# Exercise description:
Here the job is to return only the lines of the material, exactly, from the first one to the line with "hx he, hx])".

# Source data:
+ + + + + + +

/-- A command leaves a decoder in ERROR as it is, unless it is an INIT or a RESET of it, which gives START. -/
theorem exec_command_inError {c : RawCommand} {i : Instr} {s t : State} {d : InstId} {x : Decoder}
    (hc : decodeCommand c = .instr i) (h : exec i s = .next t) (hx : s.decoders[d]? = some x)
    (he : x.regs.parseState = psError) :
    t.decoders[d]? = some x ∨
      c.inst = d ∧ (c.op = 0x01 ∨ c.op = 0x03) ∧ ∃ y, t.decoders[d]? = some y ∧ y.regs.parseState = psStart := by
  by_cases hd : instrTarget i s = some d
  · obtain rfl := instrTarget_of_decodeCommand hc s hd
    rcases decodeCommand_cases hc with ⟨hop, rfl⟩ | ⟨-, -, rfl⟩ | ⟨hop, rfl⟩ | ⟨-, rfl⟩ | ⟨-, rfl⟩ | ⟨-, rfl⟩
    · obtain ⟨y, hy, hr⟩ := exec_target h hd hx
      exact .inr ⟨rfl, .inl hop, y, hy, congrArg Regs.parseState hr⟩
    · exact .inl (by rw [exec_feed_inError h hx he, hx])
    · obtain ⟨y, hy, hr⟩ := exec_target h hd hx
      exact .inr ⟨rfl, .inr hop, y, hy, congrArg Regs.parseState hr⟩
    · exact .inl (by rw [exec_status_decoders h, hx])
    · cases hd
    · cases hd
  · exact .inl ((exec_other h hd).trans hx)

/-! ## The reset state (R38, R39) -/

/-- Every decoder of the reset state is a created one. -/
theorem State.reset_decoder {d : InstId} (hd : d < Config.numInstances) :
    State.reset.decoders[d]? = some Decoder.created :=
  List.getElem?_replicate_of_lt hd

/-- A decoder of the reset state is a created one. -/
theorem State.reset_decoder_eq {d : InstId} {x : Decoder} (hx : State.reset.decoders[d]? = some x) :
    x = Decoder.created :=
  List.eq_of_mem_replicate (List.mem_of_getElem? hx)

/-- A created decoder is lawful: START, in no FEED, no error. -/
theorem Decoder.lawful_created : Decoder.created.lawful :=
  ⟨Regs.lawful_created, by decide, fun _ => by decide, fun _ hf => nomatch hf⟩

/-! ## The obligations -/

/-- Settles O39: a FEED in progress is never on a decoder in ERROR, so its parse steps and its sink's answers touch
another decoder, and of the commands on a decoder in ERROR only INIT and RESET write it. -/
theorem errorIsTerminalForFeed : Obligations.ErrorIsTerminalForFeed := by
  intro s t d x hs h hx he
  rcases step_cases h with ⟨e, _, i, hrun, -, hi, ht⟩ | ⟨-, -, rfl⟩ | ⟨c, rest, i, hrun, hin, hc, ht⟩ |
    ⟨e, code, rest, y, f, -, -, hy, hf, -, rfl⟩ | ⟨_, _, _, -, -, -, rfl⟩
  · obtain ⟨y, f, hy, hf, -⟩ := hs.executing e hrun
    have hne : instrTarget i s.tick ≠ some d := by
      rw [instrTarget_of_decodeStep hi, State.tick_running, hrun]
      exact fun hed => hs.ne_of_feed hx he hy hf (Option.some.inj hed).symm
    exact .inl ((exec_other ht hne).trans hx)
  · exact .inl hx
  · exact (exec_command_inError hc ht hx he).imp_right fun ⟨hd, hop, hy⟩ => ⟨c, rest, hrun, hin, hd, hop, hy⟩
  · obtain ⟨_, htouch, -⟩ := State.sinkAnswered_touched { s with inputs := rest } e y f code
    exact .inl ((htouch.getElem?_other (hs.ne_of_feed hx he hy hf)).trans hx)
  · exact .inl hx

/-- Settles O41: an instruction touches its target at most. -/
theorem otherInstancesUnchanged : Obligations.OtherInstancesUnchanged :=
  fun _ _ _ h => ⟨exec_decoders_length h, fun _ hne => exec_other h hne⟩

/-- Settles O43, from the table of what each instruction writes. -/
theorem onlyInitWritesTheBinding : Obligations.OnlyInitWritesTheBinding := by
  intro i s t h hinit d x hx
  obtain ⟨y, hy, hw⟩ := exec_write h hx
  exact ⟨y, hy, hw.binding_kept hinit⟩

/-- Settles O44, register by register from the table of what each instruction writes; the header rows are those the
decoder gives. -/
theorem registersWrittenByTheirStepsOnly : Obligations.RegistersWrittenByTheirStepsOnly := by
  intro i s t d x y h hinit hreset hx hy
  obtain ⟨y', hy', hw⟩ := exec_write h hx
  obtain rfl : y' = y := Option.some.inj (hy'.symm.trans hy)
  exact ⟨hw.curOffset_kept hinit hreset, hw.mask_kept hinit hreset,
    fun hp he hb hrow hlit => hw.expectedLen_kept hinit hreset hp he (not_readsHeader2 hb hrow hlit),
    fun hs hrow hwf => hw.headerByte1_kept hinit hreset (not_readsHeader1 hs hrow hwf),
    fun hb hrow hlit => ⟨hw.headerByte2_kept hinit hreset (not_readsHeader2 hb hrow hlit),
      fun he hm => hw.remainingIntBytes_kept hinit hreset he hm (not_readsHeader2 hb hrow hlit)⟩⟩

/-- Settles O1: the reset state holds created decoders, which are unbound and idle. -/
theorem createdInstancesHoldResetValues : Obligations.CreatedInstancesHoldResetValues :=
  fun _ hd => ⟨⟨Decoder.created, State.reset_decoder hd, rfl, rfl, rfl, rfl, rfl, rfl, rfl, rfl, rfl⟩,
    exec_feed_unbound (State.reset_decoder hd) rfl rfl⟩

/-- Settles O50: every decoder is a created one, which is lawful and in no FEED, and no buffer is written. -/
theorem invHoldsAtReset : Obligations.InvHoldsAtReset where
  instances := List.length_replicate
  lawful _ _ hx := State.reset_decoder_eq hx ▸ Decoder.lawful_created
  executing _ hrun := nomatch hrun
  waiting _ _ _ hx hf _ := by
    obtain rfl := State.reset_decoder_eq hx
    cases hf
  buffersWf := rfl

end Sys2Proof.Machine

end

/-! # The memory: which bytes change, and writes to a chunk in use (spec/20_memory.md) -/

section

namespace Sys2Proof.Machine

/-! ## What an Encoder command leaves unchanged -/

@[simp] theorem State.emit_inputs (s : State) (cap : Len) (buf : BufferRef) (n : Nat) (bytes : List Byte) :
    (s.emit cap buf n bytes).inputs = s.inputs := by
  unfold State.emit
  split <;> rfl

@[simp] theorem State.emit_requests (s : State) (cap : Len) (buf : BufferRef) (n : Nat) (bytes : List Byte) :
    (s.emit cap buf n bytes).requests = s.requests := by
  unfold State.emit
  split <;> rfl

/-- An Encoder command gives one response, its count (R163, R164). -/
theorem State.emit_responses (s : State) (cap : Len) (buf : BufferRef) (n : Nat) (bytes : List Byte) :
    ∃ c, (s.emit cap buf n bytes).responses = s.responses ++ [.count c] := by
  unfold State.emit
  split <;> exact ⟨_, rfl⟩

/-- An Encoder command writes no other buffer than its own (R54). -/
theorem State.bufRead_emit_other {buf b : BufferRef} (hb : b ≠ buf) (s : State) (cap : Len) (n : Nat) (bytes : List Byte)
    (j : Nat) : (s.emit cap buf n bytes).bufRead b j = s.bufRead b j := by
  by_cases hc : cap.toNat < n
  · rw [State.emit_short hc]; rfl
  · rw [State.emit_fits (Nat.not_lt.mp hc)]
    exact (Buffers.read_writeFrom s.buffers buf b 0 j bytes).trans (if_neg fun h => hb h.1)

/-! ## What any instruction leaves unchanged -/

/-- No byte of a buffer changes but by an Encoder command on that buffer (R54). -/
theorem exec_bufRead {i : Instr} {s t : State} {b : BufferRef} (h : exec i s = .next t)
    (hne : ∀ cap pl, i ≠ .encUnmasked cap pl b ∧ ∀ k, i ≠ .encMasked cap pl b k) (j : Nat) :
    t.bufRead b j = s.bufRead b j := by
  rcases exec_cases h with ⟨cap, pl, buf, k, n, bytes, hi, rfl⟩ | ⟨_, _, _, _, _, ht, _⟩
  · have hb : b ≠ buf := by
      rintro rfl
      exact hi.elim (hne cap pl).1 ((hne cap pl).2 k)
    exact State.bufRead_emit_other hb s cap n bytes j
  · simp only [State.bufRead, ht.buffers]

/-- No instruction takes an input away or adds one (log 2). -/
theorem exec_inputs {i : Instr} {s t : State} (h : exec i s = .next t) : t.inputs = s.inputs := by
  rcases exec_cases h with ⟨_, _, _, _, _, _, _, rfl⟩ | ⟨_, _, _, _, _, ht, _⟩
  · exact State.emit_inputs ..
  · exact ht.inputs

/-- An instruction gives at most one response, after the earlier ones (log 20). -/
theorem exec_responses {i : Instr} {s t : State} (h : exec i s = .next t) :
    ∃ rs, t.responses = s.responses ++ rs ∧ rs.length ≤ 1 := by
  rcases exec_cases h with ⟨cap, _, buf, _, n, bytes, _, rfl⟩ | ⟨_, _, _, _, _, ht, _⟩
  · obtain ⟨c, hc⟩ := s.emit_responses cap buf n bytes
    exact ⟨_, hc, Nat.le_refl 1⟩
  · exact ht.responses

/-- An instruction makes at most one sink request, after the earlier ones (log 20). -/
theorem exec_requests {i : Instr} {s t : State} (h : exec i s = .next t) :
    ∃ rq, t.requests = s.requests ++ rq ∧ rq.length ≤ 1 := by
  rcases exec_cases h with ⟨_, _, _, _, _, _, _, rfl⟩ | ⟨_, _, _, _, _, ht, _⟩
  · exact ⟨[], by simp, Nat.zero_le 1⟩
  · exact ht.requests

/-! ## The delay of a chunk write (R66; log 21) -/

/-- A parse step brings the chunk write that comes next one parse step nearer. -/
theorem step_chunkWrite_nearer {s t : State} {d e : InstId} {n : Nat} {rest : List Input} (hr : s.running = some d)
    (hc : s.inputs = .chunkWrite e (n + 1) :: rest) (h : step s = .next t) : t.inputs = .chunkWrite e n :: rest := by
  rcases step_cases h with ⟨_, _, i, _, _, _, ht⟩ | ⟨hn, _⟩ | ⟨_, _, _, hn, _⟩ | ⟨_, _, _, _, _, hn, _⟩ |
    ⟨e', n', _, hc', hn, _⟩
  · rw [exec_inputs ht, State.tick_inputs, hc, passStep]
  · cases hr.symm.trans hn
  · cases hr.symm.trans hn
  · cases hr.symm.trans hn
  · cases hc.symm.trans hc'
    rcases hn with hn | hn
    · cases hr.symm.trans hn
    · cases hn

/-- The first of several machine steps. -/
theorem stepMany_succ {k : Nat} {s t : State} (h : stepMany (k + 1) s = some t) :
    ∃ u, step s = .next u ∧ stepMany k u = some t := by
  unfold stepMany at h
  split at h
  · exact ⟨_, ‹_›, h⟩
  · cases h
  · cases h

/-- After as many parse steps in a row as its delay, the time of a chunk write has come. -/
theorem chunkWrite_due_of_stepMany {d : InstId} {rest : List Input} :
    ∀ {k : Nat} {s t : State}, s.inputs = .chunkWrite d k :: rest → stepMany k s = some t →
      (∀ j u, j < k → stepMany j s = some u → u.running = some d) → t.inputs = .chunkWrite d 0 :: rest
  | 0, _, _, hc, h, _ => Option.some.inj h ▸ hc
  | k + 1, s, t, hc, h, hrun => by
    obtain ⟨u, hu, hut⟩ := stepMany_succ h
    refine chunkWrite_due_of_stepMany (step_chunkWrite_nearer (hrun 0 s k.succ_pos rfl) hc hu) hut fun j v hj hv => ?_
    exact hrun (j + 1) v (Nat.succ_lt_succ hj) (by simpa only [stepMany, hu] using hv)

/-- A chunk write that lands in a FEED of its decoder is refused (R66). -/
theorem step_chunkWrite_inFeed {s : State} {d : InstId} {x : Decoder} {f : Feed} {n : Nat} {rest : List Input}
    (hc : s.inputs = .chunkWrite d n :: rest) (hn : s.running = none ∨ n = 0) (hx : s.decoders[d]? = some x)
    (hf : x.feed = some f) : step s = .refused (.chunkMutated d) := by
  rw [step_chunkWrite hc hn, hx, Option.bind_some, hf, if_neg (Option.some_ne_none f)]

/-- A chunk write that lands while its decoder is in no FEED is taken without effect (R216). -/
theorem step_chunkWrite_noFeed {s : State} {d : InstId} {x : Decoder} {n : Nat} {rest : List Input}
    (hc : s.inputs = .chunkWrite d n :: rest) (hn : s.running = none ∨ n = 0) (hx : s.decoders[d]? = some x)
    (hf : x.feed = none) : step s = .next { s with inputs := rest } := by
  rw [step_chunkWrite hc hn, hx, Option.bind_some, hf, if_pos rfl]

/-! ## The obligations -/

/-- Settles O42: an instruction is an Encoder command, which writes its own buffer only, or touches one decoder and no
buffer. -/
theorem onlyTheEncoderStores : Obligations.OnlyTheEncoderStores :=
  fun _ _ _ h => ⟨fun _ j hne => exec_bufRead h hne j, exec_inputs h, exec_responses h, exec_requests h⟩

/-- Settles O49: a write that lands finds its decoder in a FEED or not; one with a delay lands when its FEED has made as
many parse steps, by induction on the delay. -/
theorem chunkMustNotChange : Obligations.ChunkMustNotChange :=
  ⟨fun _ _ _ _ _ hc hx hn => ⟨fun _ hf => step_chunkWrite_inFeed hc hn hx hf, step_chunkWrite_noFeed hc hn hx⟩,
    fun _ _ _ _ _ _ _ hc h hrun hy hf =>
      step_chunkWrite_inFeed (chunkWrite_due_of_stepMany hc h hrun) (.inr rfl) hy hf⟩

end Sys2Proof.Machine

end

/-! # The encoding: decoding, the header bytes and fields, FEEDSPLIT (spec/30_encoding.md) -/

section

namespace Sys2Proof.Machine

/-! ## Decoding an encoding, one raw form at a time

`decodeHeader1_of_encode` and `decodeHeader2Mask_of_encode` above are the first-byte rows and the mask rows. -/

/-- A well-formed command is what its record spells; the length of a FEED's chunk fits the record's `n` (R71). -/
theorem decodeCommand_of_encode {i : Instr} {c : RawCommand} (h : encode i = .command c) (hw : i.wf = true) :
    decodeCommand c = .instr i := by
  cases i <;> cases h
  case feed d chunk =>
    have hlen : chunk.length < 2 ^ 64 := by
      simp only [Instr.wf, Bool.and_eq_true, decide_eq_true_eq] at hw
      exact hw.2
    have hn : chunk.length = (BitVec.ofNat 64 chunk.length).toNat := by
      rw [BitVec.toNat_ofNat, Nat.mod_eq_of_lt hlen]
    exact if_pos hn
  all_goals rfl

/-- A parse step is what its `parse_state` code selects (R88). -/
theorem decodeStep_of_encode {i : Instr} {code : BitVec 3} (h : encode i = .step code) : decodeStep code = .instr i := by
  cases i <;> cases h <;> rfl

/-- A literal length of at most 125 is neither of the two marks of an extended length (R77, R124). -/
theorem decodeHeader2Length_literal {l : BitVec 7} (h : l.toNat ≤ 125) (m : Bool) :
    decodeHeader2Length (hdr2Byte m l) = .hdr2Len7Literal m l := by
  have h126 : l ≠ 126 := fun e => absurd h (by simp [e])
  have h127 : l ≠ 127 := fun e => absurd h (by simp [e])
  rw [decodeHeader2Length, len7Of_hdr2Byte, maskfOf_hdr2Byte, if_neg h126, if_neg h127]

/-- A well-formed length row is the row of the byte it spells (R77). -/
theorem decodeHeader2Length_of_encode_wf {i : Instr} {b : Byte} (h : encode i = .header2Length b) (hw : i.wf = true) :
    decodeHeader2Length b = i := by
  rcases decodeHeader2Length_of_encode h with hi | ⟨m, l, rfl⟩
  · exact hi
  · cases h
    exact decodeHeader2Length_literal (of_decide_eq_true hw) m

+ + + + + + +

# Task output:
/-- A command leaves a decoder in ERROR as it is, unless it is an INIT or a RESET of it, which gives START. -/
theorem exec_command_inError {c : RawCommand} {i : Instr} {s t : State} {d : InstId} {x : Decoder}
    (hc : decodeCommand c = .instr i) (h : exec i s = .next t) (hx : s.decoders[d]? = some x)
    (he : x.regs.parseState = psError) :
    t.decoders[d]? = some x ∨
      c.inst = d ∧ (c.op = 0x01 ∨ c.op = 0x03) ∧ ∃ y, t.decoders[d]? = some y ∧ y.regs.parseState = psStart := by
  by_cases hd : instrTarget i s = some d
  · obtain rfl := instrTarget_of_decodeCommand hc s hd
    rcases decodeCommand_cases hc with ⟨hop, rfl⟩ | ⟨-, -, rfl⟩ | ⟨hop, rfl⟩ | ⟨-, rfl⟩ | ⟨-, rfl⟩ | ⟨-, rfl⟩
    · obtain ⟨y, hy, hr⟩ := exec_target h hd hx
      exact .inr ⟨rfl, .inl hop, y, hy, congrArg Regs.parseState hr⟩
    · exact .inl (by rw [exec_feed_inError h hx he, hx])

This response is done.